You can even do it step by step. Just start with the domain (with free email) and then go from there as you feel comfortable or have time. You can even see to it that you give it to Google to read, if that is OK for you.The reason I use my own mailserver (not that hard to install, if you are able to follow basic steps you find online) is that almost all mail services are blocked where I work. They block on domain name (I know.) and mine is not in any filter. If they do, adding a subdomain would be trivial.
Oh, you do need SSL if you have your own server https://certbot.eff.org/ to the resque.
So for 15 EUR per year I would just jump in. Hold on to your old address for at least a year just to be sure. The worst that could happen is that you wasted 15 EUR (or less) and learned nothing.

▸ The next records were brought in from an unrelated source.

-- ==== Sys2Proof/Machine/Profile.lean ====
section
/-! DEFINITION. The flash profile (R47, R48, R608–R612): saving, erasing, and loading at reset, with the commanded states that
follow a load (R630). -/

namespace Sys2Proof.Machine

/-! ## Save and erase -/

/-- The save count of a valid copy. -/
def ProfCopy.count : ProfCopy → Option Nat
  | .valid c _ _ => some c
  | _ => none

/-- Whether a save takes copy A as the older one: an invalid copy is older, and A on a tie (log entry 32, DESIGN CHOICE, unsafe). -/
def Gysol.olderIsA (g : Gysol) : Bool :=
  match g.copyA.count, g.copyB.count with
  | none, _ => true
  | some _, none => false
  | some a, some b => decide (a ≤ b)

/-- The save count of the next save: one above the higher valid one. -/
def Gysol.nextCount (g : Gysol) : Nat := (max (g.copyA.count.getD 0) (g.copyB.count.getD 0) + 1) % 2 ^ 32

/-- A save or an erase starts (R48, R608). -/
def State.profStart (save : Bool) (s : State) : State :=
  (s.modGysol fun g => { g with
    profStatus := 1, profJob := some (if save then .save s.profileEntries else .erase), profWaiting := none }).takeLeaseOf 0

/-- A profile command: it starts, or waits for the running one (R612). -/
def State.profCommand (save : Bool) (s : State) : State :=
  if s.gysol.profJob.isSome then s.modGysol fun g => { g with profWaiting := some save } else s.profStart save

/-- What runs after a profile command has ended. -/
def State.profNext (s : State) : State :=
  let s1 := s.dropLease 0
  match s1.gysol.profWaiting with
  | some save => s1.profStart save
  | none => s1

/-- The copy that a save writes, replaced. -/
def Gysol.putOlder (c : ProfCopy) (g : Gysol) : Gysol := if g.olderIsA then { g with copyA := c } else { g with copyB := c }

/-- Bytes of a list of entries (R609). -/
def entriesBytes (es : List (Nat × Val)) : Nat := es.foldl (fun a e => a + entryBytes (e.1 / 256) (e.1 % 256) e.2) 0

/-- A running save ends; `ok` is the outcome of its read-back (R48, R611). -/
def State.saveEnd (ok : Bool) (s : State) : State :=
  match s.gysol.profJob with
  | some (.save es) =>
    let s1 := s.modGysol fun g =>
      let g1 := { g with profJob := none }
      if 65512 < entriesBytes es then { g1 with profStatus := 3 }
      else if ok then { g1.putOlder (.valid g.nextCount s.firm.fwVersion es) with profStatus := 2 }
      else { g1.putOlder .failed with profStatus := 3 }
    s1.profNext
  | _ => s

/-- A running erase ends (R48). -/
def State.eraseEnd (s : State) : State :=
  match s.gysol.profJob with
  | some .erase => (s.modGysol fun g => { g with profJob := none, copyA := .blank, copyB := .blank, profStatus := 0 }).profNext
  | _ => s

/-- A copy of which `n` of its 16 sectors have been erased. -/
def ProfCopy.partly (n : Nat) (c : ProfCopy) : ProfCopy := if n = 0 then c else if 16 ≤ n then .blank else .failed

/-- What a stop leaves of the copies: a save's copy is invalid; an erase has reached `sectors` of 32, copy A first (R48). -/
def Gysol.profStop (sectors : Nat) (g : Gysol) : Gysol :=
  match g.profJob with
  | some (.save _) => { g.putOlder .failed with profJob := none, profWaiting := none }
  | some .erase =>
    { g with copyA := g.copyA.partly sectors, copyB := g.copyB.partly (sectors - 16), profJob := none, profWaiting := none }
  | none => g

/-! ## Loading (R47, R610) -/

/-- The copy that a reset loads: the valid one with the higher save count. -/
def Gysol.loaded (g : Gysol) : List (Nat × Val) :=
  match g.copyA, g.copyB with
  | .valid a _ ea, .valid b _ eb => if b ≤ a then ea else eb
  | .valid _ _ ea, _ => ea
  | _, .valid _ _ eb => eb
  | _, _ => []

/-- Data of event 0x24, none while no copy has failed (R47, R86). -/
def Gysol.profInvalid (g : Gysol) : Option Nat :=
  match g.copyA, g.copyB with
  | .failed, .failed => some 0
  | .failed, _ => some 1
  | _, .failed => some 2
  | _, _ => none

/-- Whether an entry names a P object and fits it (R610). -/
def entryFits (e : Nat × Val) : Bool :=
  match lookup (e.1 / 256) (e.1 % 256), e.2 with
  | some d, .num w => d.p && d.acc != .rp && d.ty != .blob && d.ty != .str32 && d.accepts (e.1 % 256) w.toNat
  | some d, .bytes b => d.p && d.acc != .rp && d.ty = .blob && inRange d.ty d.rng b.length && (d.num != 0x8004 || eotfTableOk b)
  | none, _ => false

/-- Every subindex of an object back at its default. -/
def State.defaultObj (o : Nat) (s : State) : State := s.modDict fun d => { d with vals := d.vals.filter fun e => e.1 / 256 != o }

/-- One more skipped entry or defaulted object. -/
def State.profSkip (s : State) : State := s.modGysol fun g => { g with profSkipped := sat 65535 (g.profSkipped + 1) }

/-- The loaded RS values validated, until validation no longer refuses (R610) (log entry 64, DEDUCED, unsafe). -/
def State.settleProfile : Nat → State → State
  | 0, s => s
  | n + 1, s =>
    let staged (k : Nat × Nat) : Bool := (mapGet s.dict.vals (okey k.1 k.2)).isSome && commitClass k.1 .rs != 0 &&
      ((lookup k.1 k.2).map Desc.acc) = some .rs
    match judgePres staged (fun _ => false) (s.preconditions s.live fun o i => s.blob o i) with
    | none => s
    | some (_, o) => (s.defaultObj o).profSkip.settleProfile n

/-- What loaded values put in force at once: buffers, plans, and FSYNC (R119, R226, R269). -/
def State.enactProfile (s : State) : State :=
  let s1 := s.allocate
  let s2 := (upTo 4).foldl (fun (t : State) g => t.setPlan g (if groupExists t.live g then t.planOf t.live true g else none)) s1
  if s2.num 0xB050 = 2 then s2.fsyncMode else s2

/-- The commanded states after a reset (R630). -/
def State.commandReset (s : State) : State :=
  let put (w v : Nat) (s : State) : State := s.setCmd w v
  let s1 := (upTo 4).foldl (fun (s : State) a => put (wArray a) (if bit (s.num 0xB031) a then 2 else 0) s) s
  let s2 := (upTo 4).foldl (fun (s : State) n => put (wUane n) (if bit (s.num 0xF008) n && s.num 0xF001 != 0 then 2 else 0) s) s1
  let s3 := (upTo 4).foldl (fun (s : State) b => put (wBand b) (if s.num 0xC005 b != 0xFFFF then 1 else 0) s) s2
  let s4 := (upTo 48).foldl (fun (s : State) k =>
    put (wString k) (if s.num 0xC003 k = 0 && decide (s.num 0xC002 k < 4) && (bandMap s.live (s.num 0xC002 k)).isSome then 1 else 0) s) s3
  (upTo 14).foldl (fun (s : State) d =>
    if d = 6 || d = 7 then s else put (wDriver d) (if d % 8 < s.num 0xD002 (d / 8) then 1 else 0) s) s4

/-- The profile loaded at reset, with event 0x24 (R47, R610). 0x0015 keeps its value over a reset, unless VAON was lost (R553). -/
def State.loadProfile (s : State) : State :=
  let es := s.gysol.loaded.filter fun e => s.mews.fresh || e.1 != okey 0x0015 0
  let s0 := match s.gysol.profInvalid with
    | some d => s.raise 0x24 0 d
    | none => s
  let s1 := es.foldl (fun (t : State) e => if entryFits e then t.setVal (e.1 / 256) (e.1 % 256) e.2 else t.profSkip) s0
  let s2 := s1.settleProfile (es.length + 1)
  let s3 := s2.modGysol fun g => { g with
    netIp := s2.num 0x2000, netMask := s2.num 0x2001, netGateway := s2.num 0x2002, netPort := s2.num 0x2003 }
  ((s3.modUane fun u => { u with node := s3.num 0xF002 }).enactProfile.commandReset).modMews fun m => { m with fresh := false }

/-! ## The rows that time drives -/

/-- PROFILE_SAVE_COMPLETE (R48). -/
def execProfileSaveComplete (t : Nat) (ok : Bool) (s : State) : Host.Outcome State Fault Refusal :=
  .next ((s.advance t).saveEnd ok)

/-- PROFILE_ERASE_COMPLETE (R48). -/
def execProfileEraseComplete (t : Nat) (s : State) : Host.Outcome State Fault Refusal := .next (s.advance t).eraseEnd

end Sys2Proof.Machine
end

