/-- A TOPO, and what a node's return means to a sweep's master (R425, R469). -/
def State.topoFrame (src : Nat) (b : Bytes) (s : State) : State :=
  (s.takeTopo src b).sweepReturned (s.uane.routes.map URoute.node)

/-- A frame delivered to this node by its type. -/
def State.deliverFrame (port : Nat) (h : UHdr) (p : Bytes) (s : State) : State :=
  match h.typ with
  | 0x03 => s.topoFrame h.src p
  | 0x10 => if s.isCoord then s.takeReport p else s
  | 0x11 => s.takeAgreement p
  | 0x12 => s.takeCommit h.src p
  | 0x13 => s.lease p
  | 0x14 => s.takeLumaFrame h.src p
  | 0x15 => s.takeSweep h.src p
  | 0x20 => if bit (leAt h.spec 1 1) 0 then s.takePixelEnd h.src h.spec p else s.takePixel h.src h.spec p
  | 0x30 => s.takeMgmt port h.src h.spec p
  | _ => s

/-- A broadcast: delivered and forwarded once. This node drops its own when it returns; a TOPO under its identifier that it has not
sent comes from another node that carries it (R422, R423) (log entry 173, DEDUCED, unsafe). -/
def State.recvBroadcast (port : Nat) (h : UHdr) (b : Bytes) (good : Bool) (s : State) : State :=
  let (fresh, s1) := s.seeBroadcast h.src h.typ h.seq
  if h.src = s.uane.node && h.typ = 3 && good && !s.uane.topoSent.contains (h.seq, uPayload b) then s1.topoFrame h.src (uPayload b)
  else if !fresh then s1
  else
    let s2 := if h.hops + 1 = h.ttl then s1 else s1.uaneFlood (some port) (passOn b h.wrapped)
    if good then s2.deliverFrame port h (uPayload b) else s2

/-- A unicast frame: delivered here, or passed on by its route; wrapped, from one ring port to the other (R422, R430). -/
def State.recvUnicast (port : Nat) (h : UHdr) (b : Bytes) (good : Bool) (s : State) : State :=
  if h.dst = s.uane.node then (if good then s.deliverFrame port h (uPayload b) else s)
  else if h.hops + 1 = h.ttl then s
  else if h.wrapped && s.ringPort port then
    (if s.portUp (ringOther port) then s.uaneOut (ringOther port) ((uClass h.typ).getD 0) true (passOn b true) else s)
  else s.uaneRoute (passOn b h.wrapped)

/-- A link-local frame with its payload good (R422). -/
def State.recvLocal (port tenths : Nat) (h : UHdr) (b : Bytes) (s : State) : State :=
  if h.typ = 1 then s.takeHello port (uPayload b) else if s.portUp port then s.takeTime port tenths (uPayload b) else s

/-- A frame that arrives on a port: framing, header, type, payload, and then what it is (R416–R422). `named` is whether a pointer names
its header, which a receiver without framing waits for (log entry 110, DEDUCED, safe). -/
def State.recvFrame (port tenths : Nat) (named : Bool) (b : Bytes) (s : State) : State :=
  let bad (s : State) : State := s.modUport port fun p => { p with crcErrors := (p.crcErrors + 1) % 2 ^ 32 }
  if !s.uaneOn || s.obs (wUane port) = 0 || ((s.uport port).framingLost && !named) then s
  else
    let s0 := s.modUport port fun p => { p with framingLost := false }
    let h := readUHdr b
    if !uHdrOk b then (bad s0).modUport port fun p => { p with framingLost := true }
    else if (uClass h.typ).isNone then bad s0
    else
      let c := payCheck b
      let s1 := if c = .bad then bad s0 else s0
      let b1 := if c = .bad then stompFrame b else b
      if uLocal h.typ then (if c = .good then s1.recvLocal port tenths h b else
        s1.modUport port fun p => { p with helloRun := 0 })
      else if !s1.portUp port then s1
      else if h.bcast || h.dst = 0xFFFF then s1.recvBroadcast port h b1 (c = .good)
      else s1.recvUnicast port h b1 (c = .good)

/-! ## The rows of ports, topology and time -/

/-- HELLO (R428): `intact` is whether its checks pass; `ser` are the error rates that the far end reports, when it does
(log entry 107, DESIGN CHOICE, safe). -/
def execHello (t port : Nat) (intact : Bool) (payload : Bytes) (ser : List Nat) (s : State) : Host.Outcome State Fault Refusal :=
  let s := s.advance t
  if 4 ≤ port || !s.uaneOn then .next s
  else if !intact then .next (s.modUport port fun p => { p with helloRun := 0 })
  else
    let s1 := if ser.length = 5 then s.modUport port fun p => { p with ser := ser.map (min · (2 ^ 32 - 1)) } else s
    .next (s1.takeHello port payload)

/-- HELLO_SEND (R428): `aligned` names, bit per port, the ports whose receiver has a DUP lane aligned. -/
def execHelloSend (t aligned : Nat) (s : State) : Host.Outcome State Fault Refusal :=
  .next ((upTo 4).foldl (fun (s : State) n =>
    if s.obs (wUane n) = 0 then s else s.uaneSend 0x01 0xFFFF n [] (s.helloPayload n (bit aligned n))) (s.advance t))

/-- HELLO_TIMEOUT (R428). -/
def execHelloTimeout (t port : Nat) (s : State) : Host.Outcome State Fault Refusal :=
  let s := s.advance t
  if s.portUp port && decide ((s.uport port).lastHello + 10000 ≤ s.now) then .next (s.uaneDown port 2) else .next s

/-- UANE_LOCK_LOST (R428): a receive lane has lost lock; 2 µs later, not restored by a swap, the port goes DOWN
(log entry 115, DEDUCED, safe). -/
def execUaneLockLost (t port lane : Nat) (s : State) : Host.Outcome State Fault Refusal :=
  let s := s.advance t
  let p := s.uport port
  if 4 ≤ port then .next s
  else
    let s1 := s.modUport port fun p => { p with locks := setBit p.locks lane false }
    if !(s.portUp port && (p.rxMap.take 4).contains lane) then .next s1
    else match p.lostAt with
      | none => .next (s1.modUport port fun p => { p with lostAt := some s.now })
      | some e => if e + 2000 ≤ s.now then .next (s1.uaneDown port 1) else .next s1

/-- UANE_PORT_TRAINING (R427): training starts, or is tried again; with `locked`, every lane is locked and deskewed, and lanes 0 to 3
go to DATA. -/
def execUanePortTraining (t port : Nat) (locked : Bool) (s : State) : Host.Outcome State Fault Refusal :=
  let s := s.advance t
  if 4 ≤ port then .next s
  else if locked then
    if s.obs (wUane port) = 1 then
      .next (s.uaneLocked port)
    else .next s
  else .next (s.uaneRetrain port)

/-- UANE_TRAINING_TIMEOUT (R427). -/
def execUaneTrainingTimeout (t port : Nat) (s : State) : Host.Outcome State Fault Refusal :=
  let s := s.advance t
  if s.obs (wUane port) = 1 && decide ((s.uport port).trainSince + 50000000 ≤ s.now) then .next (s.uaneDown port 4) else .next s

Besat would be that you nbow have your own domain that you can use and abuse with email, website, linking to home (dynamic DNS might be needed. Zoneedit has this and is free.) and that you learned a lot about things along the way.
As an added bonus of unlimited aliasses, I now use a different email for different companies. e.g. slashdot.org@example.com here. So that way I know if something strange goes on. An email from my bank to a differnt address? Spam! A mail to my bank address and not from my bank. Breach at the bank or sold email!
Easy to filter on top of whatever filters I deside to use.Main thing: See that the domain is actually on your name before you hand it out. That way you can transfer it to anywhere away from the DNS company, if you so desire. That is also the reason I use zoneedit. That way my provider can never hold me hostage. I just point the DNS elsewhere and 48 hours later (at most) all will work at a new provider.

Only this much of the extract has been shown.